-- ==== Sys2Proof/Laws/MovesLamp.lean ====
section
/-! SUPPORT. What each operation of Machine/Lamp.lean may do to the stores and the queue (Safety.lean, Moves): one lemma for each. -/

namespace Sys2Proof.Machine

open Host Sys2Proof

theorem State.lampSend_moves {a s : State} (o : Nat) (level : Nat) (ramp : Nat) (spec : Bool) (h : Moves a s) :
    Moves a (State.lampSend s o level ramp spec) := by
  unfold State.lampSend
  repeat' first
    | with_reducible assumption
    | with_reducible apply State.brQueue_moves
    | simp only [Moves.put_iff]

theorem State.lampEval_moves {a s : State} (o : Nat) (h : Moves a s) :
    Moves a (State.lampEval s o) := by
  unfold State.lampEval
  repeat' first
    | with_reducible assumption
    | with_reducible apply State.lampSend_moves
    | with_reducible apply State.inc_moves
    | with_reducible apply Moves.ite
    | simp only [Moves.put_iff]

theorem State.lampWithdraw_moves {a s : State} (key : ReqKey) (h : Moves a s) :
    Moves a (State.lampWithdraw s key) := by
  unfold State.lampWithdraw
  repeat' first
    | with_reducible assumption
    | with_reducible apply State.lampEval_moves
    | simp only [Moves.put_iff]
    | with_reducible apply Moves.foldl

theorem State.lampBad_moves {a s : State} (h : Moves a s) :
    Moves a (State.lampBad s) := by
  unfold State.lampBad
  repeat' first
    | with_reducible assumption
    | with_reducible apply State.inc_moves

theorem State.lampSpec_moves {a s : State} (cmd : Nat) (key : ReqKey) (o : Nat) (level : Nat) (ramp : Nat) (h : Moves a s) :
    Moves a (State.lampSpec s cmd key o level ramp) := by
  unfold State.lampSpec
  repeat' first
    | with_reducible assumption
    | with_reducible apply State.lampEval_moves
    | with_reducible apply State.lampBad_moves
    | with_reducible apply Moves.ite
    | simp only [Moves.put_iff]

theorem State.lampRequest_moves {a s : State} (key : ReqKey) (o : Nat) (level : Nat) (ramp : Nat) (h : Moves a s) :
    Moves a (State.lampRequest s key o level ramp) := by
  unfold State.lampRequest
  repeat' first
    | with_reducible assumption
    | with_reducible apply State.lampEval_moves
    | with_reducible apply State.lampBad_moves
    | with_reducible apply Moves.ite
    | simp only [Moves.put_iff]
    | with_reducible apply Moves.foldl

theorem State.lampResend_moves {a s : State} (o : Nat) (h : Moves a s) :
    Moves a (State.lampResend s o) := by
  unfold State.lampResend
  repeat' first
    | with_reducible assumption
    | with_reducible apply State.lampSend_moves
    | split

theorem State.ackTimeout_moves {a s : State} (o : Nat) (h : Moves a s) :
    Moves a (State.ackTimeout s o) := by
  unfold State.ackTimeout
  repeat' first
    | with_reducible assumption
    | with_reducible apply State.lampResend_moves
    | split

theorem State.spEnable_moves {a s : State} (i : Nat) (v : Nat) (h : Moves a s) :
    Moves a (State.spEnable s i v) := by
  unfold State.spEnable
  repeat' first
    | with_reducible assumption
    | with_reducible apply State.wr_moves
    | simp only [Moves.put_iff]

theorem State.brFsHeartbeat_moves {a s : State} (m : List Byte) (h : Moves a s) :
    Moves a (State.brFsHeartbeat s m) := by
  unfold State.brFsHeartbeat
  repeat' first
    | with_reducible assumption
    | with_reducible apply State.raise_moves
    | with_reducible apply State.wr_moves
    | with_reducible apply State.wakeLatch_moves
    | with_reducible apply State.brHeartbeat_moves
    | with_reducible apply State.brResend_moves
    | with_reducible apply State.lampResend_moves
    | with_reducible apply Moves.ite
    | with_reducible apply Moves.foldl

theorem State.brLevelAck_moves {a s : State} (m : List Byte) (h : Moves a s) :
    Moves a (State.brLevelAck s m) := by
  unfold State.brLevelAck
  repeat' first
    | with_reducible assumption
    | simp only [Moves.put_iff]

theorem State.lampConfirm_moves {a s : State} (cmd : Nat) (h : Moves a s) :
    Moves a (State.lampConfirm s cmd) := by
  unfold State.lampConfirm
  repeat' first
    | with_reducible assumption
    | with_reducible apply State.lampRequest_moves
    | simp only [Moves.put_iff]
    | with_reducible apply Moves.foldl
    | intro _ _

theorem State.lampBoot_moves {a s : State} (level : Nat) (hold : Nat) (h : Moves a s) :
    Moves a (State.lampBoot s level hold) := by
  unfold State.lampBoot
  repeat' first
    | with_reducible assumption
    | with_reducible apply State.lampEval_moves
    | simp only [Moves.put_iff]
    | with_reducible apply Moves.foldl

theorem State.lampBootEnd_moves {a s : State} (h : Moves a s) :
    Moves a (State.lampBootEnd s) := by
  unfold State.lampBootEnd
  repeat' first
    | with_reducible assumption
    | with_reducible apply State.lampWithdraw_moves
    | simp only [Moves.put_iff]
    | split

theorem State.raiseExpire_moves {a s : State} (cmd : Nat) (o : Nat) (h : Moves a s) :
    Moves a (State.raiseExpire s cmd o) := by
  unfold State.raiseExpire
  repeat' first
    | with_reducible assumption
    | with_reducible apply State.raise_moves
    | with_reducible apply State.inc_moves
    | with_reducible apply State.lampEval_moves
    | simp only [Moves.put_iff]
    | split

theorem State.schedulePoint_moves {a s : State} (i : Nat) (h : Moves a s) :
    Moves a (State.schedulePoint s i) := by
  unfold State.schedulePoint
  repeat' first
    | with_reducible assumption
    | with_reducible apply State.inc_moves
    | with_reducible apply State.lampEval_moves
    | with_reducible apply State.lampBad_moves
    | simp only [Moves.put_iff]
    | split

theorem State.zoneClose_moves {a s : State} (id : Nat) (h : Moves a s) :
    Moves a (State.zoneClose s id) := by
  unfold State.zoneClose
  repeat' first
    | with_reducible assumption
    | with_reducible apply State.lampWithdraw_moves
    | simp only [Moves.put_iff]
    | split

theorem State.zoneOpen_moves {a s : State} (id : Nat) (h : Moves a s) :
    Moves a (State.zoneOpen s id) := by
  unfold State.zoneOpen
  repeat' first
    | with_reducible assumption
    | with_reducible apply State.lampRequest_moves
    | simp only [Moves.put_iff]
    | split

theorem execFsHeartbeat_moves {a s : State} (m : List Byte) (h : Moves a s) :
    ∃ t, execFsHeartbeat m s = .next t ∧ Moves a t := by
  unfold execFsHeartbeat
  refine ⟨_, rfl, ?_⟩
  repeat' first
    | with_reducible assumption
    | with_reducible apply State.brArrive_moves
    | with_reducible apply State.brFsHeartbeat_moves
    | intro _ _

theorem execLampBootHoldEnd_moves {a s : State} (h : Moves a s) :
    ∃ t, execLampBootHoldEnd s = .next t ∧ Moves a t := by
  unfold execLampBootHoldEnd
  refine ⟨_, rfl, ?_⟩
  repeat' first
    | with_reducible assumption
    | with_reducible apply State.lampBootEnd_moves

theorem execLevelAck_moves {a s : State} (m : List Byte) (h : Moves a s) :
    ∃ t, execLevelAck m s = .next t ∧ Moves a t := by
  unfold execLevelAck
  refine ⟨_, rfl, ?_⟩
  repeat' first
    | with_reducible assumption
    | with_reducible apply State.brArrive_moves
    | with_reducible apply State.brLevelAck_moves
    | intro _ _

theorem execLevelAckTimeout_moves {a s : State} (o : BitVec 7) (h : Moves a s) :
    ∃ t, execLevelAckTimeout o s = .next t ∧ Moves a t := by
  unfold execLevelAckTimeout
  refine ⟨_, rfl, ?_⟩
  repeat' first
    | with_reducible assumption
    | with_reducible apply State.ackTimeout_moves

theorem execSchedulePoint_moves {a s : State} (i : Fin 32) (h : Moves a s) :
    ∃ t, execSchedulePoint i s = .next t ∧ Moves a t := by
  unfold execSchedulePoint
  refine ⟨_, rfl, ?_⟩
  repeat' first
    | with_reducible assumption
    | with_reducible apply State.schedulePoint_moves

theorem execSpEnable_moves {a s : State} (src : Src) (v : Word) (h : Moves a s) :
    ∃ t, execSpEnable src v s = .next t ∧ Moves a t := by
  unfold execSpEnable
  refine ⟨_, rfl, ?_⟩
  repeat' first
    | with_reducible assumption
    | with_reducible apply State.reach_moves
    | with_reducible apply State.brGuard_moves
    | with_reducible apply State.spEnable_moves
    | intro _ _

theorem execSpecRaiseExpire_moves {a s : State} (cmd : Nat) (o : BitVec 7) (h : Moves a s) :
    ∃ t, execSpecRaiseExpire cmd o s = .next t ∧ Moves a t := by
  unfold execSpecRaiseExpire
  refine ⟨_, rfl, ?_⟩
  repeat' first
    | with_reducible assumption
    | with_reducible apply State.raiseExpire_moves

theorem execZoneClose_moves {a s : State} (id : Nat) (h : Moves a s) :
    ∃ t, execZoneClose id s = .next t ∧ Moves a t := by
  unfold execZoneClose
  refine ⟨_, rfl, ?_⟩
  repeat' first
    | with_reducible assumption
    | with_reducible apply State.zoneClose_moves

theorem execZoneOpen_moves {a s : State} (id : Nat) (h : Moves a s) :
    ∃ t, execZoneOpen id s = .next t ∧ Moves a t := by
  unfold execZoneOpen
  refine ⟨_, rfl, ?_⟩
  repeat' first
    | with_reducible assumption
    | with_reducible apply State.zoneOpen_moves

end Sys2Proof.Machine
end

### Task to complete
Which of the lines in the data contain the string "lean"? Return each one.

### Solution to this exercise
-- ==== Sys2Proof/Laws/MovesLamp.lean ====
/-! SUPPORT. What each operation of Machine/Lamp.lean may do to the stores and the queue (Safety.lean, Moves): one lemma for each. -/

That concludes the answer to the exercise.